- **WHAT THE TASK ASKS**: In the data below, find the line containing "flags := k.flags &&& ~~~w", then set down that line and every later line up to and including the line containing "(word k.flags)))", exactly.

[Stored items]
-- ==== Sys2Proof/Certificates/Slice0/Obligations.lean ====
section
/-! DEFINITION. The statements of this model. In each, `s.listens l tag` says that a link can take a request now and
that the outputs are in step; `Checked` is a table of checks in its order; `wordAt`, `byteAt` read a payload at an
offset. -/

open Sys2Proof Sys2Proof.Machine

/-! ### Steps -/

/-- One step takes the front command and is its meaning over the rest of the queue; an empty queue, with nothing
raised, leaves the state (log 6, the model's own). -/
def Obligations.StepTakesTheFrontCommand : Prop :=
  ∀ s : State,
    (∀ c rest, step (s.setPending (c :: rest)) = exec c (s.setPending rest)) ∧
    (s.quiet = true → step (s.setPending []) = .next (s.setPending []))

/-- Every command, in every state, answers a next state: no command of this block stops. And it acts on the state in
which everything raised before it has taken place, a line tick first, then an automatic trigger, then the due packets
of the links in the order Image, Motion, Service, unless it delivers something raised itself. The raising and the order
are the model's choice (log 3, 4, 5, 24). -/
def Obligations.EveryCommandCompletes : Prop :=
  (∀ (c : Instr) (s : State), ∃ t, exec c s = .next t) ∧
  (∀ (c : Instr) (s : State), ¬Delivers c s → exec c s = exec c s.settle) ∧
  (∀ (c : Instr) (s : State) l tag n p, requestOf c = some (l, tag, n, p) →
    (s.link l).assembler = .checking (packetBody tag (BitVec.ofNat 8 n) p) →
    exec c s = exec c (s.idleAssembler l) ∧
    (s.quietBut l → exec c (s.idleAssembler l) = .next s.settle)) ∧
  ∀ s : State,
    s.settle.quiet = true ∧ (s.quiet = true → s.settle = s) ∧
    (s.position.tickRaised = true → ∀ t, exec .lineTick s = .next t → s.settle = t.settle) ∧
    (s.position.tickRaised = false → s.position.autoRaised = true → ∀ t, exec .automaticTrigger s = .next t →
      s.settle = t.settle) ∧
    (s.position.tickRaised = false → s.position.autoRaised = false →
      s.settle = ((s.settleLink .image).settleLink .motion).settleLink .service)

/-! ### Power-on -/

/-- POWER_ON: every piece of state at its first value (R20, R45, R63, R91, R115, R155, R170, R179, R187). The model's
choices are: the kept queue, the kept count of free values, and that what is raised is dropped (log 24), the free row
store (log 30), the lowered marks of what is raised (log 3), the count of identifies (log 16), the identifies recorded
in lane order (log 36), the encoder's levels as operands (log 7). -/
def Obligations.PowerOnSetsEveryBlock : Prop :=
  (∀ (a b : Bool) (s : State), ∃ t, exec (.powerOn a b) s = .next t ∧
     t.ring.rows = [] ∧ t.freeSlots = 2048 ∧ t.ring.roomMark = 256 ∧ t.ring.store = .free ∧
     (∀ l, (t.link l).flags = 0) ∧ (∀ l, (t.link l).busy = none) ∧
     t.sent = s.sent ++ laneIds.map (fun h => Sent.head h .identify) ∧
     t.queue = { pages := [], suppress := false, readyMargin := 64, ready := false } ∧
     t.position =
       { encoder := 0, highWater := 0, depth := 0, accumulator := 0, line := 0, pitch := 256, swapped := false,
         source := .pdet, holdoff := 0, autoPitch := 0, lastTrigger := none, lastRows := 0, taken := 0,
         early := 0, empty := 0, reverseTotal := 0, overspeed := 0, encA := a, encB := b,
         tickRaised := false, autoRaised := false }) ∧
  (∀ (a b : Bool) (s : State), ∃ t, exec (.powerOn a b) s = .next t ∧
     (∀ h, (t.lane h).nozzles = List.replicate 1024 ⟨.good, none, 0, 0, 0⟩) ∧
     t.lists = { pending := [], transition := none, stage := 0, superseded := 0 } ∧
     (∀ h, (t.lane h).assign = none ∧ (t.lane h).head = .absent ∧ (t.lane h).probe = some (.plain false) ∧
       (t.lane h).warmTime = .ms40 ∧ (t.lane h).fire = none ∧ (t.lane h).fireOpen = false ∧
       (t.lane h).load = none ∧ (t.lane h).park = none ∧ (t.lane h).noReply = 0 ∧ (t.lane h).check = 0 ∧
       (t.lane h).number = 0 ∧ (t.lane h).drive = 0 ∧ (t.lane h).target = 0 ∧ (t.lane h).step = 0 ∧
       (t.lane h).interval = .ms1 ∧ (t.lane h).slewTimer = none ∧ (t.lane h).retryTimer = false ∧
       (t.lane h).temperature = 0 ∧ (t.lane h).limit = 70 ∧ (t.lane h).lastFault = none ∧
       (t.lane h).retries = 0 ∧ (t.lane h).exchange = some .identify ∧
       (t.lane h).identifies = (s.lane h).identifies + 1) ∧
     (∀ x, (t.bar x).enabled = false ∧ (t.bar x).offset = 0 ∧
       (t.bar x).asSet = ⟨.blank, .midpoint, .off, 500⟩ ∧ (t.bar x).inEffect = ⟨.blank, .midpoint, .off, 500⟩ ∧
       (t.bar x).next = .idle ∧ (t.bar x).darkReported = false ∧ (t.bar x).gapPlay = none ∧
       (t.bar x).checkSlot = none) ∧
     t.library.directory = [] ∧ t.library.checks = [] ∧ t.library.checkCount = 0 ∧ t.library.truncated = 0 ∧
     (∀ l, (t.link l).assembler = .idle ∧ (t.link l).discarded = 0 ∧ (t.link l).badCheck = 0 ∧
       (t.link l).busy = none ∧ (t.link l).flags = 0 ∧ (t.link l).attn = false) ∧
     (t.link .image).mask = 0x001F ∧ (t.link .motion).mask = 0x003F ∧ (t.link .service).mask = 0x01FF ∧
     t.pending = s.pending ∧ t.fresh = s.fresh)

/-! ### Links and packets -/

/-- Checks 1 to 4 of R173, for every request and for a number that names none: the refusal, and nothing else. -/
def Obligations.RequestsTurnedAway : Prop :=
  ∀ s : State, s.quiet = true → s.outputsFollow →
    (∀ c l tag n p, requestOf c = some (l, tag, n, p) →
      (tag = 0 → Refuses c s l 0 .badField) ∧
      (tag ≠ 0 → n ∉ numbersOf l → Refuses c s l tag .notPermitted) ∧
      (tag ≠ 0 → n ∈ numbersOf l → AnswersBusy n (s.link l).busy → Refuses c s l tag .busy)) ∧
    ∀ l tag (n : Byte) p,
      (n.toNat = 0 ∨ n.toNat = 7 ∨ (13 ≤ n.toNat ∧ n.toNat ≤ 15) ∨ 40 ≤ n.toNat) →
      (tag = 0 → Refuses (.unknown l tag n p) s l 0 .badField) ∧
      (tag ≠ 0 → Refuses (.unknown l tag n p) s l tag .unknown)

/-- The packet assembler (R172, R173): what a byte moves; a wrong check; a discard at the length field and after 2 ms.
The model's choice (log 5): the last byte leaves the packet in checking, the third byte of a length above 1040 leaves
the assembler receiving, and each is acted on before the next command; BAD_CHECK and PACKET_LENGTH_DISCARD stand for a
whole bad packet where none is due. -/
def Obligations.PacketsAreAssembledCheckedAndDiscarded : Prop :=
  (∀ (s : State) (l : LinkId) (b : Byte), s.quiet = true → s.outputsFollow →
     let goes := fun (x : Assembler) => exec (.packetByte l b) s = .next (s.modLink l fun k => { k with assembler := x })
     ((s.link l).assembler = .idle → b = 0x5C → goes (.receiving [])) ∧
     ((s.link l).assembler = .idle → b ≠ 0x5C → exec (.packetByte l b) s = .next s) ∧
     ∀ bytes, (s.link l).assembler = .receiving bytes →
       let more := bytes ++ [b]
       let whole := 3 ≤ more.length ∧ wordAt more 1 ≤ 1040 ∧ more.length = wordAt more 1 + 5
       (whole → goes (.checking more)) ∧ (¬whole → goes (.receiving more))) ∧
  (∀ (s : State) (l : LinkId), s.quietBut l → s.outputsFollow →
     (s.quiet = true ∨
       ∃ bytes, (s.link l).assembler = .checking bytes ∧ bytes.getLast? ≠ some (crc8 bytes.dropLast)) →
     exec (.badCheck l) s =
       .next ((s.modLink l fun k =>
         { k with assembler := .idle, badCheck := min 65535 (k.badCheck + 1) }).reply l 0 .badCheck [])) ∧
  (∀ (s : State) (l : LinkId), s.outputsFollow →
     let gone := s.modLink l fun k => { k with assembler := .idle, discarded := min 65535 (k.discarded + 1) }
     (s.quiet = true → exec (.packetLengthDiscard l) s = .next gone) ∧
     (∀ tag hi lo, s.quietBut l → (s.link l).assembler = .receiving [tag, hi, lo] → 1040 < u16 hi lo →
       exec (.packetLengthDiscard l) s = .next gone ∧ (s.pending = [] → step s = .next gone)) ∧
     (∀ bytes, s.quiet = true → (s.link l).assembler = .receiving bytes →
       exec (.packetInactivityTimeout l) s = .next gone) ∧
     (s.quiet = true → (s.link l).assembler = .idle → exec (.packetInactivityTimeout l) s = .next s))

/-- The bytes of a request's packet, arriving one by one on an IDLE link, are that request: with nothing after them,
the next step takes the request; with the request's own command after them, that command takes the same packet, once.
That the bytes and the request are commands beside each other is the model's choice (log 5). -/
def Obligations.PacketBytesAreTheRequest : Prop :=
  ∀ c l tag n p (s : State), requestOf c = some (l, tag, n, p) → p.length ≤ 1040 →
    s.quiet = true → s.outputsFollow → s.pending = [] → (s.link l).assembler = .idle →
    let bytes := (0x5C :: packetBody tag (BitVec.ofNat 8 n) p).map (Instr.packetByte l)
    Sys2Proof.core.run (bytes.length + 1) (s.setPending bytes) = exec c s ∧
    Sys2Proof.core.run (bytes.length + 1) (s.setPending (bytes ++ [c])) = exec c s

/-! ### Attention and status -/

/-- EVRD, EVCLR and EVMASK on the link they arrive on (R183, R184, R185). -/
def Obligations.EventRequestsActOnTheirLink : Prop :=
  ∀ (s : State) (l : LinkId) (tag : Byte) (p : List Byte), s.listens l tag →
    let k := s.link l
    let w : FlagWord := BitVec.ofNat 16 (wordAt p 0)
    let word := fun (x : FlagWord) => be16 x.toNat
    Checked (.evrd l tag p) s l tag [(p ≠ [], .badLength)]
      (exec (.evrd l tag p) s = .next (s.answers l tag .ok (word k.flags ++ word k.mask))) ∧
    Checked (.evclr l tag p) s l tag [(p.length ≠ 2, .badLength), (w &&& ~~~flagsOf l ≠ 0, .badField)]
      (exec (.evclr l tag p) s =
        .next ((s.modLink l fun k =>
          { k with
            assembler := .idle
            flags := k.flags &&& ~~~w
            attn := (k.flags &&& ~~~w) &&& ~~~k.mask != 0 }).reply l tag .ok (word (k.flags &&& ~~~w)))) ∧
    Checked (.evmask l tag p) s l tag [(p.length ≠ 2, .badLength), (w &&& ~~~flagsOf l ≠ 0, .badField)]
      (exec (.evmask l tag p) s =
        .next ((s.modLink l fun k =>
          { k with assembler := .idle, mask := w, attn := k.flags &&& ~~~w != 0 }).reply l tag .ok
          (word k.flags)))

---

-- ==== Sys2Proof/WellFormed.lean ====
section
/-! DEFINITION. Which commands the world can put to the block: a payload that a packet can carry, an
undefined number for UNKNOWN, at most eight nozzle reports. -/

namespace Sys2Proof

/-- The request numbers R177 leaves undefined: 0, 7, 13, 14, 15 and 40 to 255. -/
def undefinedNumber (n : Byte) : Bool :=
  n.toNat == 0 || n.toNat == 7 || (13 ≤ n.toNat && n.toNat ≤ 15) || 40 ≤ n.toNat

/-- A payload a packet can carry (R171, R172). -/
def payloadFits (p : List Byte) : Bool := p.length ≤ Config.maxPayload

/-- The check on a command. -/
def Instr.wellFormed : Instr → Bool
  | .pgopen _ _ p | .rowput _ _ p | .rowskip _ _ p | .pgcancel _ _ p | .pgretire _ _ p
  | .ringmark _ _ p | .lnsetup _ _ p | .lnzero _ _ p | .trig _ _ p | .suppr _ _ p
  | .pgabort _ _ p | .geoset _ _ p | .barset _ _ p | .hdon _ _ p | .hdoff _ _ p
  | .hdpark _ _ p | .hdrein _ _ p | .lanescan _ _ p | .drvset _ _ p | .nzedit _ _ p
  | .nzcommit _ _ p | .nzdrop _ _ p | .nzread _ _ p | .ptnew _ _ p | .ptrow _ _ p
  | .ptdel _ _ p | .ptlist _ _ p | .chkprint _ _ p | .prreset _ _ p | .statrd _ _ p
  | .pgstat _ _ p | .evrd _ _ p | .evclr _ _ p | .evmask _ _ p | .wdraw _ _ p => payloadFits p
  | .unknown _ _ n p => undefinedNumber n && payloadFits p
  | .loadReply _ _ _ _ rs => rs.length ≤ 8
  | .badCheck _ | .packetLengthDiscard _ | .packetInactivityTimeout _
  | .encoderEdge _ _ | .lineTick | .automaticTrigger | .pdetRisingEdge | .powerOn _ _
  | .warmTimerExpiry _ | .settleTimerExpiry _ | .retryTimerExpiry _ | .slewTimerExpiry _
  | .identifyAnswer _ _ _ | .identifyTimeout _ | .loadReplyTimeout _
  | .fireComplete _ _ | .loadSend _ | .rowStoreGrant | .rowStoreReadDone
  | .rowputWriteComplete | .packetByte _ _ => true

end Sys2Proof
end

- **RESULT**:
            flags := k.flags &&& ~~~w
            attn := (k.flags &&& ~~~w) &&& ~~~k.mask != 0 }).reply l tag .ok (word (k.flags &&& ~~~w)))) ∧
    Checked (.evmask l tag p) s l tag [(p.length ≠ 2, .badLength), (w &&& ~~~flagsOf l ≠ 0, .badField)]
      (exec (.evmask l tag p) s =
        .next ((s.modLink l fun k =>
          { k with assembler := .idle, mask := w, attn := k.flags &&& ~~~w != 0 }).reply l tag .ok
          (word k.flags)))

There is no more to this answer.